-------- WORKING DATA --------

-- ==== Sys2Proof/Machine/Measure.lean ====
section
/-! DEFINITION. The measurement front end: clock monitors, channel faults, decimation, comparators, auxiliary conversions,
frame groups and their frames, capture rings (R231-R242). -/

namespace Sys2Proof.Machine

def chIdx (c : Nat) : Nat := 0x2400 + c
def chSource (c : Nat) : Nat := 0x0100 + c
def fgIdx (g : Nat) : Nat := 0x2480 + g
def ringIdx (r : Nat) : Nat := 0x2490 + r

/-- The domain of a channel is clocked. -/
def State.chClocked (s : State) (c : Nat) : Bool := s.clocked (if c < 48 then 8 else 9)

/-- The channel runs: not off, its domain not gated. -/
def State.chEnabled (s : State) (c : Nat) : Bool := s.cfg (chIdx c) 1 != 0 && s.chClocked c

def Channel.faulted (k : Channel) : Bool := k.clk || k.stuck || k.manch

/-- [0] CLK, [1] STUCK, [2] MANCH. -/
def Channel.causes (k : Channel) : Nat := packBits [k.clk, k.stuck, k.manch]

/-! ## Faults (R232, R233) -/

/-- A channel's fault: counted and recorded at its onset; its events follow FAULT_EVT while the comparator is enabled. -/
def State.chFault (s : State) (c cause : Nat) : State :=
  if !s.chEnabled c then s
  else
    let before := (s.chan c).faulted
    let s := s.modChan c (fun k =>
      { k with clk := k.clk || cause == 0, stuck := k.stuck || cause == 1, manch := k.manch || cause == 2, validWindows := 0, spoiled := true })
    if before then s
    else
      let s := (s.bump (chIdx c) 0x0E).record (chSource c) 0x0028 [(s.chan c).causes]
      let s := if s.cfg (chIdx c) 6 = 0 then s
        else match s.cfg (chIdx c) 0x0B with
          | 1 => s.modChan c (fun k => { k with evHi := true, evLo := true })
          | 2 => s.modChan c (fun k => { k with evHi := false, evLo := false })
          | _ => s
      s.updateTrips

def State.mclk (s : State) (p : Nat) : Mclk := Tab.get Mclk.reset s.meas.mclks p

/-- CLK needs a clock fault of the channel's pin, MANCH a channel in mode 2. -/
def State.channelFault (s : State) (c cause : Nat) : State :=
  if cause = 0 then (if (s.mclk (s.cfg (chIdx c) 2)).fault then s.chFault c 0 else s)
  else if cause = 1 then s.chFault c 1
  else if cause = 2 ∧ s.cfg (chIdx c) 1 = 2 then s.chFault c 2
  else s

def execChannelFault (ch cause : Nat) (s : State) : Out := .next (s.channelFault ch cause)

/-- The end of a 1 µs window of an input pin: 4 to 26 edges clear its fault, others set it for every channel that names it. The
decimation windows in which the fault stood are not valid. -/
def State.mclkWindow (s : State) (p edges : Nat) : State :=
  if 8 ≤ p ∨ bit (s.cfg 0x2470 (p + 1)) 0 then s
  else
    let bad := decide (edges < 4) || decide (26 < edges)
    let was := (s.mclk p).fault
    let s := { s with meas := { s.meas with mclks := Tab.set s.meas.mclks p ⟨bad⟩ } }
    let s := if was then (List.range 96).foldl (fun s c => if s.cfg (chIdx c) 2 = p then s.modChan c (fun k => { k with spoiled := true }) else s) s else s
    if bad then (List.range 96).foldl (fun s c => if s.cfg (chIdx c) 2 = p then s.chFault c 0 else s) s else s

def execMclkWindow (pin edges : Nat) (s : State) : Out := .next (s.mclkWindow pin edges)

/-- The channel leaves its fault at the end of its third valid window; the comparator filter starts anew. -/
def State.channelFaultExit (s : State) (c : Nat) : State :=
  let k := s.chan c
  let now := s.time.up
  if k.faulted && decide (3 ≤ k.validWindows) then
    s.modChan c (fun k => { k with clk := false, stuck := false, manch := false, validWindows := 0, cmpStart := now, cmpBits := 0 })
  else s

def execChannelFaultExit (ch : Nat) (s : State) : Out := .next (s.channelFaultExit ch)

/-! ## Decimation (R234, R235) -/

/-- Triangular numbers, the number of pairs with a sum up to i. -/
def tri (i : Nat) : Int := (i * (i + 1) / 2 : Nat)

/-- The weight of the i-th bit of a sinc3 window of 3 R - 2 bits. -/
def sinc3 (r i : Nat) : Int := tri (i + 1) - 3 * tri (i + 1 - r) + 3 * tri (i + 1 - 2 * r)

/-- The weight of the i-th bit of a sinc2 window of 2 M - 1 bits. -/
def sinc2 (m i : Nat) : Int := if i < m then (i + 1 : Nat) else (2 * m - 1 - i : Nat)

/-- The weighted sum of the last `n` bits, bit 1 as +1 and bit 0 as -1; older ones are not there. -/
def bitSum (w : Nat → Int) (n : Nat) (bits : List Bool) : Int :=
  let b := bits.drop (bits.length - n)
  let gap := n - b.length
  sumInt (b.zipIdx.map (fun x => if x.1 then w (gap + x.2) else -(w (gap + x.2))))

def sat16 (v : Int) : Int := clampInt (-32768) 32767 v

/-- GAIN_TRIM and OFFSET_TRIM of a trim word. -/
def gainTrim (w : Nat) : Int := (field w 16 16 : Nat)
def offsetTrim (w : Nat) : Int := toSigned 16 w

/-- q of a window. -/
def decimate (r shift trim : Nat) (bits : List Bool) : Int :=
  sat16 (roundAway (32768 * bitSum (sinc3 r) (3 * r - 2) bits * gainTrim trim * 2 ^ shift) (r ^ 3 * 2 ^ 14) - offsetTrim trim)

def State.chTrim (s : State) (c : Nat) : Nat := Tab.get 0x40000000 s.trims (0x0A000000 + 4 * c)

/-- Bits a channel can have sampled from one own time to another: at the rate of an output pin, or at most 26 MHz of an input; a recovered
Manchester rate lies at most 5 % above it (R231). -/
def State.bitsDone (s : State) (c t0 t1 : Nat) : Nat :=
  let v := s.cfg 0x2470 (s.cfg (chIdx c) 2 + 1)
  let fast := if s.cfg (chIdx c) 1 = 2 then 105 else 100
  if bit v 0 then (t1 - t0) * fast / (200 * field v 1 7) else (t1 - t0) * 26 * fast / 100000

/-- Bits of the present window that have come, 20 ns after the last (R234). -/
def State.windowDone (s : State) (c : Nat) : Nat := (s.chan c).winBits + s.bitsDone c (s.chan c).winAt (s.time.up - 20)

/-- Bits of the comparator's history. -/
def State.historyDone (s : State) (c : Nat) : Nat := (s.chan c).cmpBits + s.bitsDone c (s.chan c).cmpStart s.time.up

/-- The pin's clock changes its rate in a commit, and the channel's windows go on (R235): what has come stays counted, the bit under way with it. -/
def State.rebase (s old : State) (c : Nat) : State :=
  let now := s.time.up
  let n := (old.chan c).winBits + old.bitsDone c (old.chan c).winAt now + 1
  let m := (old.chan c).cmpBits + old.bitsDone c (old.chan c).cmpStart now + 1
  s.modChan c (fun k => { k with winBits := min n (old.cfg (chIdx c) 4), winAt := now, cmpBits := m, cmpStart := now })

/-- Where the window after this one begins: windows of an output pin follow one another exactly, but for a Manchester channel,
whose bit clock is its own. -/
def State.nextWindow (s : State) (c : Nat) : Nat :=
  let v := s.cfg 0x2470 (s.cfg (chIdx c) 2 + 1)
  if bit v 0 && s.cfg (chIdx c) 1 != 2 then (s.chan c).winAt + 2 * field v 1 7 * (s.cfg (chIdx c) 4 - (s.chan c).winBits) else s.time.up - 20

/-- The run of like bits after one more bit, and whether 4 R of them have been reached. -/
def runStep (limit : Nat) (x : Bool × Nat × Bool) (b : Bool) : Bool × Nat × Bool :=
  let n := if b == x.1 then x.2.1 + 1 else 1
  (b, n, x.2.2 || decide (limit ≤ n))

/-- The bits of the window that ends, of those that came last. -/
def windowBits (r : Nat) (bits : List Bool) : List Bool := bits.drop (bits.length - r)

/-- The run of like bits over a window, and whether the channel is stuck somewhere in it. -/
def Channel.runOver (k : Channel) (r : Nat) (bits : List Bool) : Bool × Nat × Bool :=
  (windowBits r bits).foldl (runStep (4 * r)) (k.lastBit, k.run, false)

/-- A window is valid if no fault's cause has been present in it. -/
def State.windowValid (s : State) (c : Nat) (bits : List Bool) : Bool :=
  let k := s.chan c
  !(s.mclk (s.cfg (chIdx c) 2)).fault && !k.spoiled && !(k.runOver (s.cfg (chIdx c) 4) bits).2.2

/-- A window ends, 20 ns after its last bit: its result is valid now, substituted in frames while the channel is faulted. The
filter holds the bits since the last restart (DEDUCED: log 118). A third valid window's result is no longer substituted. -/
def State.decimated (s : State) (c : Nat) (bits : List Bool) : State :=
  let k := s.chan c
  let r := s.cfg (chIdx c) 4
  if !s.chEnabled c || decide (s.windowDone c < r) then s
  else
    let q := decimate r (s.cfg (chIdx c) 5) (s.chTrim c) (windowBits ((k.windows + 1) * r) bits)
    let valid := if k.faulted && s.windowValid c bits then k.validWindows + 1 else 0
    let subst := k.faulted && decide (valid < 3)
    let v := if subst then toSigned 16 (s.cfg (chIdx c) 0x0C) else q
    let stamp := s.time.gtc
    let next := s.nextWindow c
    let ran := k.runOver r bits
    let used := (List.range 16).any (fun g => (s.fgChans g).contains c)
    s.modChan c (fun k =>
      { k with last := q, validWindows := valid, skip := k.skip - 1, winAt := next, windows := k.windows + 1, winBits := 0, spoiled := false,
               lastBit := ran.1, run := ran.2.1,
               fresh := if k.skip = 0 ∧ used then k.fresh ++ [⟨v, stamp, subst⟩] else k.fresh })

def execDecimatedResult (ch : Nat) (bits : List Bool) (s : State) : Out := .next (s.decimated ch bits)

/-! ## The comparator (R236) -/

def comparatorValue (m trim : Nat) (bits : List Bool) : Int :=
  roundAway (32768 * bitSum (sinc2 m) (2 * m - 1) bits * gainTrim trim) (m ^ 2 * 2 ^ 14) - offsetTrim trim

/-- The events after a decision: active, cleared past the hysteresis, or kept. -/
def eventsAfter (k : Channel) (cmp hi lo hyst : Int) : Bool × Bool :=
  (if hi < cmp then true else if cmp ≤ hi - hyst then false else k.evHi,
   if cmp < lo then true else if lo + hyst ≤ cmp then false else k.evLo)

/-- An onset: counted and recorded. -/
def State.eventOnset (s : State) (c e : Nat) (cmp : Int) : State :=
  (s.bump (chIdx c) 0x0F).record (chSource c) 0x0029 [e, ofSigned 32 cmp]

/-- A decision over the last 2 M - 1 bits. Until as many have been sampled since its start the filter has no full history. -/
def State.comparator (s : State) (c : Nat) (bits : List Bool) : State :=
  let k := s.chan c
  let m := s.cfg (chIdx c) 7
  if s.cfg (chIdx c) 6 = 0 then (s.modChan c (fun k => { k with evHi := false, evLo := false })).updateTrips
  else if !s.chEnabled c || k.faulted || decide (bits.length < 2 * m - 1) || decide (s.historyDone c < 2 * m - 1) then s
  else
    let cmp := comparatorValue m (s.chTrim c) bits
    let (hi, lo) := eventsAfter k cmp (toSigned 16 (s.cfg (chIdx c) 8)) (toSigned 16 (s.cfg (chIdx c) 9)) (s.cfg (chIdx c) 0x0A)
    let s := s.modChan c (fun k => { k with evHi := hi, evLo := lo })
    let s := if hi && !k.evHi then s.eventOnset c (2 * c) cmp else s
    let s := if lo && !k.evLo then s.eventOnset c (2 * c + 1) cmp else s
    s.updateTrips

def execComparator (ch : Nat) (bits : List Bool) (s : State) : Out := .next (s.comparator ch bits)

/-! ## Auxiliary inputs (R237) -/

def State.auxTrim (s : State) (a : Nat) : Nat := Tab.get 0x40000000 s.trims (0x0A000180 + 4 * a)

--------

» **YOUR ASSIGNMENT**
Across the data, count every line where the string "length" turns up, then write only that count.

» **ANSWER TO THIS TASK**
4